**About this task:** Go to the line below containing "section Fields" and print exactly from there through the line containing "x b).draws = s.draws := rfl", both included. Print nothing else.

Stored data entries:
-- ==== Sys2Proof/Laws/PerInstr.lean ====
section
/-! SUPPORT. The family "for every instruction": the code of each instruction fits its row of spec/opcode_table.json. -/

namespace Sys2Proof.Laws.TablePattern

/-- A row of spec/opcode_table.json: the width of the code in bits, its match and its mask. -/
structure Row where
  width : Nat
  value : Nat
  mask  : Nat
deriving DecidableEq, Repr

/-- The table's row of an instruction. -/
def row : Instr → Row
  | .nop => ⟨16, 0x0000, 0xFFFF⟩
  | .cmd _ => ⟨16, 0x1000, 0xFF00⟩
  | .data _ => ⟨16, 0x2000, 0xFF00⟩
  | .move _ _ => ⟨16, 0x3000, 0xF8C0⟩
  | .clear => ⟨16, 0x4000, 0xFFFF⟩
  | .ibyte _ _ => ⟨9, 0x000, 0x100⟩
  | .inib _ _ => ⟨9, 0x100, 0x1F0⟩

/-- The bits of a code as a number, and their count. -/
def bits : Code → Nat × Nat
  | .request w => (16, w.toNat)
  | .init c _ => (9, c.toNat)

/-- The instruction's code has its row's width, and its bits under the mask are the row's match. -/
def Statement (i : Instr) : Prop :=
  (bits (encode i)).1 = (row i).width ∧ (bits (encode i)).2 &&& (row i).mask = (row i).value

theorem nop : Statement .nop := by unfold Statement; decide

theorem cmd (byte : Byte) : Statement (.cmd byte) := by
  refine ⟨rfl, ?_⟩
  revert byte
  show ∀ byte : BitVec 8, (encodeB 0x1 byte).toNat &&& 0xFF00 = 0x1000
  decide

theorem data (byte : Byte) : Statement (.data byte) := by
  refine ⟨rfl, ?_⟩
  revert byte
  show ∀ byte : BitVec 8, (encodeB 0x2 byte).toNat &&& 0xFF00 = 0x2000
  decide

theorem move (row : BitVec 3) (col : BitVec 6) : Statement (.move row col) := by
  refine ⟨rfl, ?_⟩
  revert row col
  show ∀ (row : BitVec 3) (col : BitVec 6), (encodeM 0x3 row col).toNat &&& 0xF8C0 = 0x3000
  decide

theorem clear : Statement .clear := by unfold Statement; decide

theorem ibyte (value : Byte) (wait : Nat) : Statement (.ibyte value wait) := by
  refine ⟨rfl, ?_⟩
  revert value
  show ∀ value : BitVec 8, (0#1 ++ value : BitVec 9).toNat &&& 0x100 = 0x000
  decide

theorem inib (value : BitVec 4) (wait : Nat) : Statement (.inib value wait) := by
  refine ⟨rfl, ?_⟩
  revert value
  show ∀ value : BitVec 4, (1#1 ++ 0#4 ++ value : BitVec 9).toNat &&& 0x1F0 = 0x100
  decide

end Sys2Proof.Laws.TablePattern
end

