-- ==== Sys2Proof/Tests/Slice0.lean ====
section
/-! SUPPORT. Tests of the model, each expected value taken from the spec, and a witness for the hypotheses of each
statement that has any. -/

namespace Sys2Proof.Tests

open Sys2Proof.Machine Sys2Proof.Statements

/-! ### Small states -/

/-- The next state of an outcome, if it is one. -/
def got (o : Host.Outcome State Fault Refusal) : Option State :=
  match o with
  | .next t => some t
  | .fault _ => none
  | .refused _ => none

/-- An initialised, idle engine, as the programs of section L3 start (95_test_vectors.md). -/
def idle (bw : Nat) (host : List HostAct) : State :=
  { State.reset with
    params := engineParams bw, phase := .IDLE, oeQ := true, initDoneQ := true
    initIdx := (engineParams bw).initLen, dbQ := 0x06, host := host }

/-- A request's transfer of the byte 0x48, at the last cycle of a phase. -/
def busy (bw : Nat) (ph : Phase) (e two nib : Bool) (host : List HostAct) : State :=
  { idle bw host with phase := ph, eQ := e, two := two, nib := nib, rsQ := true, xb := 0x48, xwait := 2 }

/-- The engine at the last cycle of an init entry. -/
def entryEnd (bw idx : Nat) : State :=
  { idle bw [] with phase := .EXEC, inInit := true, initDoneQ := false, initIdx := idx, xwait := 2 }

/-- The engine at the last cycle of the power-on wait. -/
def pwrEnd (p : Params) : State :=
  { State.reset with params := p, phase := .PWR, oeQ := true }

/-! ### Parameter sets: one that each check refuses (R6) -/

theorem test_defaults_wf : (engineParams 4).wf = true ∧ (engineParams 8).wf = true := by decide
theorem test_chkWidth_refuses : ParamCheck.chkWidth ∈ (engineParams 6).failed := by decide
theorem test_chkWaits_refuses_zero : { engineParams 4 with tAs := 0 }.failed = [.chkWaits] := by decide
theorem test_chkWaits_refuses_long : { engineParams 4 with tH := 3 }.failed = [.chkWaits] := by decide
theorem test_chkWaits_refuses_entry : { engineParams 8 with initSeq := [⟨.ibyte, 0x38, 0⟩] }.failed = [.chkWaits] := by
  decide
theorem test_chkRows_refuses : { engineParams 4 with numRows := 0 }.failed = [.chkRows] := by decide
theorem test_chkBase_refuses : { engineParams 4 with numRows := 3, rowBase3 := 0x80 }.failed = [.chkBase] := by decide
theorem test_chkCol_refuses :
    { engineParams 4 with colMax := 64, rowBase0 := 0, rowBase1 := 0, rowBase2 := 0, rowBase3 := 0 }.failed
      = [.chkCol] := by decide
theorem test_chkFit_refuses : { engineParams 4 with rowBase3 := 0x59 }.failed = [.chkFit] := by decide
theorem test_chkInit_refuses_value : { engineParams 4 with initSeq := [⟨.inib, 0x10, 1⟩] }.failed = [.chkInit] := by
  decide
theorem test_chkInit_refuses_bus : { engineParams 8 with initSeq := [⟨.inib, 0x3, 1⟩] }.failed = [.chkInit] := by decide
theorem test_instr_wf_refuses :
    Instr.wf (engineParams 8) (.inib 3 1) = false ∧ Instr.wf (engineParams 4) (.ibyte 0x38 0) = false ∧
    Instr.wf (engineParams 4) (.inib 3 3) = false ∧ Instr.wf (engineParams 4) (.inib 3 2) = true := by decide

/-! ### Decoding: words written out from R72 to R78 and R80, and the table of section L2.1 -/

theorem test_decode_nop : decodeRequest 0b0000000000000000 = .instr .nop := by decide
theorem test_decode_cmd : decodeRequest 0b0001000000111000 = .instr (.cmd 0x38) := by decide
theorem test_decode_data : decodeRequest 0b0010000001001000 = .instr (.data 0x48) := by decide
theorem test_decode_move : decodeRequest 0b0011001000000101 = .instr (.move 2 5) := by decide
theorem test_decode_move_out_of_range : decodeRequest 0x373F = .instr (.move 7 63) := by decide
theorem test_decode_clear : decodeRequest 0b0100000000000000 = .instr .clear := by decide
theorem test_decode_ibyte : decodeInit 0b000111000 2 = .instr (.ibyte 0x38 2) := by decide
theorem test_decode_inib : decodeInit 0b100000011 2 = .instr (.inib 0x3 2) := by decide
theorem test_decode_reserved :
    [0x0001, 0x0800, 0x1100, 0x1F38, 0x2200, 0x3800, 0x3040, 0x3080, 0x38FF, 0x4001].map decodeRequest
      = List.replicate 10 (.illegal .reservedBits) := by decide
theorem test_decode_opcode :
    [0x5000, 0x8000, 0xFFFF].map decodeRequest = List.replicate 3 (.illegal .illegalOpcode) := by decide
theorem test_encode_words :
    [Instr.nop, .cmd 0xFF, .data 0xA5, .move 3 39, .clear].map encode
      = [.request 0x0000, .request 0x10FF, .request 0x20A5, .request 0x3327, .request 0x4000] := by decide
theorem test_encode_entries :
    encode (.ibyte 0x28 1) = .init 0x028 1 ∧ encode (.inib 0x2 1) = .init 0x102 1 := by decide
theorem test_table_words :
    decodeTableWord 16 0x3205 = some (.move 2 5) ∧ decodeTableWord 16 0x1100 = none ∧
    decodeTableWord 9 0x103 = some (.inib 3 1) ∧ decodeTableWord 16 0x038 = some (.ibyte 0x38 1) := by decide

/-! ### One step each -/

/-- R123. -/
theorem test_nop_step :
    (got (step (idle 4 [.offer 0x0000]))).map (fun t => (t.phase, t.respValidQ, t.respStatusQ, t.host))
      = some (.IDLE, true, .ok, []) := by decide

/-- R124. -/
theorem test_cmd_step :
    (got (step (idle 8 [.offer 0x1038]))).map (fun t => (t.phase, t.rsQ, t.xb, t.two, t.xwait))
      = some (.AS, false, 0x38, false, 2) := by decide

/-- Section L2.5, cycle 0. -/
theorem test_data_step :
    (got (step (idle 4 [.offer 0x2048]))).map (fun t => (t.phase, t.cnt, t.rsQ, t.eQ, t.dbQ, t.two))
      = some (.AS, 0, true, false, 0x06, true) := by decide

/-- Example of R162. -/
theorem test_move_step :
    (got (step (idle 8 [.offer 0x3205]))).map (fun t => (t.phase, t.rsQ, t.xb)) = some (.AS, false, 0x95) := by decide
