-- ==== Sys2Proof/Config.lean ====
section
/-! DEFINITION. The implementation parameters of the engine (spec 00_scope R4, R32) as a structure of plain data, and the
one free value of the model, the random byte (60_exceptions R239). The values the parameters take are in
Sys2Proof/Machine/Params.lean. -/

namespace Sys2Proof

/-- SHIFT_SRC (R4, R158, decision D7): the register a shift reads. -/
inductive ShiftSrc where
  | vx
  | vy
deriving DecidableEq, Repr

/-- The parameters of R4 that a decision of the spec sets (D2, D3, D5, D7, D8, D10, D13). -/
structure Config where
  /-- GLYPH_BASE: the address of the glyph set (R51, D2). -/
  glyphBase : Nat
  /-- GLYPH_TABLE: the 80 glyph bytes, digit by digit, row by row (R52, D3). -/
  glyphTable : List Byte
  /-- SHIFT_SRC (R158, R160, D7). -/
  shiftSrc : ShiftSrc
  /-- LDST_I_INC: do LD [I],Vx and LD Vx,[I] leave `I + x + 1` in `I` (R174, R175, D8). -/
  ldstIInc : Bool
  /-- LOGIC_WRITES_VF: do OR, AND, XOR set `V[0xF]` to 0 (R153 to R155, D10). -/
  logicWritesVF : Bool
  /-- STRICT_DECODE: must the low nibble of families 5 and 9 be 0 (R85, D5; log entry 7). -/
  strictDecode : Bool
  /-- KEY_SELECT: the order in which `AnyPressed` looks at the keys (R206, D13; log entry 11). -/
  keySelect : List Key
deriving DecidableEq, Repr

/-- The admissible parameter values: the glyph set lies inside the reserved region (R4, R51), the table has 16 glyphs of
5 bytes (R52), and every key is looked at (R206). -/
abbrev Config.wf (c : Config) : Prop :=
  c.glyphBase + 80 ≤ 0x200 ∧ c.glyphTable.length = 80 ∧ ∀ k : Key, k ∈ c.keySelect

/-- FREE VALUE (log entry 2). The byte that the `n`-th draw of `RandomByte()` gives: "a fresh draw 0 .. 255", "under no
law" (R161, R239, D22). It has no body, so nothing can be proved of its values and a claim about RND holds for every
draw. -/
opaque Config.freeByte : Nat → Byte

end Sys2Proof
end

---

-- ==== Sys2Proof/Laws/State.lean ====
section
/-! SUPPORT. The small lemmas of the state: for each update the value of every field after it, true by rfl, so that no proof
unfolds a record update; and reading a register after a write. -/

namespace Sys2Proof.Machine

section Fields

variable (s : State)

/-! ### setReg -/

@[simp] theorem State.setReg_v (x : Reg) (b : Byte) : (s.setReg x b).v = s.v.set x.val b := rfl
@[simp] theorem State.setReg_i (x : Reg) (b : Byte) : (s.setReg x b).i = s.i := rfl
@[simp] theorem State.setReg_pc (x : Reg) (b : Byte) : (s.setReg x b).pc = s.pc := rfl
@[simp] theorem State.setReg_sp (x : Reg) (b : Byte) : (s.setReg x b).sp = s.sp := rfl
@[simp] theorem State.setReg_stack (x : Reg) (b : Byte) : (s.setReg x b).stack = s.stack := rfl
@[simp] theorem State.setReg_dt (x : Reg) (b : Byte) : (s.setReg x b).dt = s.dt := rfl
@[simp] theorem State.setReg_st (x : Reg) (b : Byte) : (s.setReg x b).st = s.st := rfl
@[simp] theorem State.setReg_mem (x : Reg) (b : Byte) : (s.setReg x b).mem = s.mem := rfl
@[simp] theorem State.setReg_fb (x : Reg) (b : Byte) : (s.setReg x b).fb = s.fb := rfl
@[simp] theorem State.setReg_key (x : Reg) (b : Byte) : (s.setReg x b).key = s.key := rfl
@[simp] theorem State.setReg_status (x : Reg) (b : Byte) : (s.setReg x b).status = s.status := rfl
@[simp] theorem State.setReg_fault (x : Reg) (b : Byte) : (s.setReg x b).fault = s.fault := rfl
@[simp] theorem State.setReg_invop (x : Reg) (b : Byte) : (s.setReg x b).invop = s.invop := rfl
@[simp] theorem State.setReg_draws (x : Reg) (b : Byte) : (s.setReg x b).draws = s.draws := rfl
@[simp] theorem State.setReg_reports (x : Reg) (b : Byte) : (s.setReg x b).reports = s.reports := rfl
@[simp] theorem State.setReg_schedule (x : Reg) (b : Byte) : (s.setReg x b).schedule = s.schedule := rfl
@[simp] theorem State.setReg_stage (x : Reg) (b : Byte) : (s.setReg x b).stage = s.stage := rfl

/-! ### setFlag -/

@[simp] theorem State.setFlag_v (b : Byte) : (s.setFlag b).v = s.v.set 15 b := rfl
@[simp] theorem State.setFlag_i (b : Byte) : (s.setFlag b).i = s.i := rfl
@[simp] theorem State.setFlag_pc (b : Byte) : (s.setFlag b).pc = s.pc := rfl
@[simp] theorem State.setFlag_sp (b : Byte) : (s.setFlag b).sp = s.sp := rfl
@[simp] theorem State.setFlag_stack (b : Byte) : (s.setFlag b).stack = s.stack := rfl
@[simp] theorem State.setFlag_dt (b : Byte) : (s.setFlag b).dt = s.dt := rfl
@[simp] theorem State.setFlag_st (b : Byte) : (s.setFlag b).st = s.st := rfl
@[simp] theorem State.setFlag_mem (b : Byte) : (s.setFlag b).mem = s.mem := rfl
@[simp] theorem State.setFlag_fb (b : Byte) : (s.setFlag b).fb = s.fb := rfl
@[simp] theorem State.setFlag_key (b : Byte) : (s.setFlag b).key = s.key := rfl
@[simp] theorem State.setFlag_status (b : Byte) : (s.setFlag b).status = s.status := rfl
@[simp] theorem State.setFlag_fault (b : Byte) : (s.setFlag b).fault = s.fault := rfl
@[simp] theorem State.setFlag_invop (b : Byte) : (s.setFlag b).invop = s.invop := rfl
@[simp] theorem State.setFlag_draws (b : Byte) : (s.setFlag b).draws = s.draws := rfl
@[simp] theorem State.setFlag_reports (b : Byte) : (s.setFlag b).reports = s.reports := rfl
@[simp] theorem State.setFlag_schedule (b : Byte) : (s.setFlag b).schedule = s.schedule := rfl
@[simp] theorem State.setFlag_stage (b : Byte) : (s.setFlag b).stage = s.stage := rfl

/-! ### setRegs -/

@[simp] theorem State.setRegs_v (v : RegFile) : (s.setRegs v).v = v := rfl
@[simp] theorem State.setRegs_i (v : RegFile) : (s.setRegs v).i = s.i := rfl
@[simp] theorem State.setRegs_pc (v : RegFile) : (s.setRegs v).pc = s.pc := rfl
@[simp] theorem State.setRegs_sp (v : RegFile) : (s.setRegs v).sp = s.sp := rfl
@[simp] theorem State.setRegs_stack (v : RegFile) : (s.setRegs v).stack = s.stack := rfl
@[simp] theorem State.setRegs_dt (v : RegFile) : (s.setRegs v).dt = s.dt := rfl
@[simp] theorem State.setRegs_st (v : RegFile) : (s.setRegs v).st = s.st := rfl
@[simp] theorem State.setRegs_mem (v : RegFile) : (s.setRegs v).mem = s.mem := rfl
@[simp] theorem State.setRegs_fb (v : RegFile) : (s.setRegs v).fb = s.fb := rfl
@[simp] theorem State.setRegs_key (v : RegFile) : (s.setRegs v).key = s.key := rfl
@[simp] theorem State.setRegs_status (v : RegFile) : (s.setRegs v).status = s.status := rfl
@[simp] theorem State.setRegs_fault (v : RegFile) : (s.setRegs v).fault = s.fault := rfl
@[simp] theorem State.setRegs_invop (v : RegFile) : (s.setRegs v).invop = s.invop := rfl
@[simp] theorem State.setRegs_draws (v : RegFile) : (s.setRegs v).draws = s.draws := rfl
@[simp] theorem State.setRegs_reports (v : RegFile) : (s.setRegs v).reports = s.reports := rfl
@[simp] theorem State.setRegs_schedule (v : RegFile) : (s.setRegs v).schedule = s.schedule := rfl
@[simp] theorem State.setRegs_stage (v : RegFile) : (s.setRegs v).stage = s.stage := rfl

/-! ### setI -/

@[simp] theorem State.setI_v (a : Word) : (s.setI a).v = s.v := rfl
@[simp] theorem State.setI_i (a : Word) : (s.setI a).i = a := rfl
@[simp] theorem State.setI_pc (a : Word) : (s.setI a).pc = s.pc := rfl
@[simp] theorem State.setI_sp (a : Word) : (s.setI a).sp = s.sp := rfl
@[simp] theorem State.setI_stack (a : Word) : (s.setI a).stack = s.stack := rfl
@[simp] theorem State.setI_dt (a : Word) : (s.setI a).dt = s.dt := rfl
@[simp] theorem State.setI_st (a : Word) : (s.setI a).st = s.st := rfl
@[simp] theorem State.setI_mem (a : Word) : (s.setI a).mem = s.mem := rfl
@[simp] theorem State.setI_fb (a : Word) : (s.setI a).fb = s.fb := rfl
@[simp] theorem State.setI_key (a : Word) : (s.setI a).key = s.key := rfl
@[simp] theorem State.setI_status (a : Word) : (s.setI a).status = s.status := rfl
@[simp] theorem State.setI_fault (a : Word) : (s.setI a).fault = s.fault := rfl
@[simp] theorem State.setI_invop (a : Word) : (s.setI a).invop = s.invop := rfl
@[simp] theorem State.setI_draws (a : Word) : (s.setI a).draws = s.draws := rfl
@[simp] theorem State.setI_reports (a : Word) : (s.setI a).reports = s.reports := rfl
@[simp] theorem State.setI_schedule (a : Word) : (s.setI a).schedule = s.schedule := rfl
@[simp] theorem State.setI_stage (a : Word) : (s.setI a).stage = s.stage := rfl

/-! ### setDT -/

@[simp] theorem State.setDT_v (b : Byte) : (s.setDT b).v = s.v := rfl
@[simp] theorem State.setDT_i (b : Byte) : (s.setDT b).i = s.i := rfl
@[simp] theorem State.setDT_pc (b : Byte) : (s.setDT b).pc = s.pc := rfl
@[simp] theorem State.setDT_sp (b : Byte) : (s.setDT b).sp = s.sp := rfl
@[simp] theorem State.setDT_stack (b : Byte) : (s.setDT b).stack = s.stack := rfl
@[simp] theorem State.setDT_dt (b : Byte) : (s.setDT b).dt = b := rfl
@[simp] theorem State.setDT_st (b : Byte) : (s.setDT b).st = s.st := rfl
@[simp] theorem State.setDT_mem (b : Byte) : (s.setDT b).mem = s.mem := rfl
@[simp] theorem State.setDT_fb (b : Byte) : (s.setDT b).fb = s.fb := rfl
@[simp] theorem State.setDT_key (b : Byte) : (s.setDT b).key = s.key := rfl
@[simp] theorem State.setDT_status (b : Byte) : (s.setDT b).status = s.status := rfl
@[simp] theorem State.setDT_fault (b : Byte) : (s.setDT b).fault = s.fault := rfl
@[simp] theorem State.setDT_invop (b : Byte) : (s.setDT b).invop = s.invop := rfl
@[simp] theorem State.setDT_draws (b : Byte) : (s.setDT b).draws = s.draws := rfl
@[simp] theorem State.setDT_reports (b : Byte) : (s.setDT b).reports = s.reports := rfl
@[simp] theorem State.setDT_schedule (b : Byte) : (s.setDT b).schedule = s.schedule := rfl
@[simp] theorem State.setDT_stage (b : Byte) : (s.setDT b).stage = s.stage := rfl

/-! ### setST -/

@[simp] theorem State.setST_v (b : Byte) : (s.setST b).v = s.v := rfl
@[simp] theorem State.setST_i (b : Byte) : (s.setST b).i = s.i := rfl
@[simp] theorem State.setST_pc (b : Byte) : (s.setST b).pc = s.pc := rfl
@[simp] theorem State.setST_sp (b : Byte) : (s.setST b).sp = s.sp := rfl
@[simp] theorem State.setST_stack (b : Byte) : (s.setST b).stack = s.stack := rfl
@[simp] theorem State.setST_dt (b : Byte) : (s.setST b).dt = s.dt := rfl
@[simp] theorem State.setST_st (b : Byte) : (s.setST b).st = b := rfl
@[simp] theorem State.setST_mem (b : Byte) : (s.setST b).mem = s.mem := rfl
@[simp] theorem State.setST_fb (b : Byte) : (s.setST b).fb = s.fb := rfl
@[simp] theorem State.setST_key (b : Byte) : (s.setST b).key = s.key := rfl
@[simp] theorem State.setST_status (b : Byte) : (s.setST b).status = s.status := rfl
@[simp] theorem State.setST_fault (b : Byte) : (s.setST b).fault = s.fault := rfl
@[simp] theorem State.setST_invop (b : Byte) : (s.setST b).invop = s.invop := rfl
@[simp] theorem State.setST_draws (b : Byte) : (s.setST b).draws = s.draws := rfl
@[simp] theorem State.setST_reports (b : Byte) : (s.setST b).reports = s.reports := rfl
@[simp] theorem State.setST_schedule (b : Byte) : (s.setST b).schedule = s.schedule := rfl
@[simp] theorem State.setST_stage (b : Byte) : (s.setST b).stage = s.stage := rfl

**Answer:**
section Fields

variable (s : State)

/-! ### setReg -/

@[simp] theorem State.setReg_v (x : Reg) (b : Byte) : (s.setReg x b).v = s.v.set x.val b := rfl
@[simp] theorem State.setReg_i (x : Reg) (b : Byte) : (s.setReg x b).i = s.i := rfl
@[simp] theorem State.setReg_pc (x : Reg) (b : Byte) : (s.setReg x b).pc = s.pc := rfl
@[simp] theorem State.setReg_sp (x : Reg) (b : Byte) : (s.setReg x b).sp = s.sp := rfl
@[simp] theorem State.setReg_stack (x : Reg) (b : Byte) : (s.setReg x b).stack = s.stack := rfl
@[simp] theorem State.setReg_dt (x : Reg) (b : Byte) : (s.setReg x b).dt = s.dt := rfl
@[simp] theorem State.setReg_st (x : Reg) (b : Byte) : (s.setReg x b).st = s.st := rfl
@[simp] theorem State.setReg_mem (x : Reg) (b : Byte) : (s.setReg x b).mem = s.mem := rfl
@[simp] theorem State.setReg_fb (x : Reg) (b : Byte) : (s.setReg x b).fb = s.fb := rfl
@[simp] theorem State.setReg_key (x : Reg) (b : Byte) : (s.setReg x b).key = s.key := rfl
@[simp] theorem State.setReg_status (x : Reg) (b : Byte) : (s.setReg x b).status = s.status := rfl
@[simp] theorem State.setReg_fault (x : Reg) (b : Byte) : (s.setReg x b).fault = s.fault := rfl
@[simp] theorem State.setReg_invop (x : Reg) (b : Byte) : (s.setReg x b).invop = s.invop := rfl
@[simp] theorem State.setReg_draws (x : Reg) (b : Byte) : (s.setReg x b).draws = s.draws := rfl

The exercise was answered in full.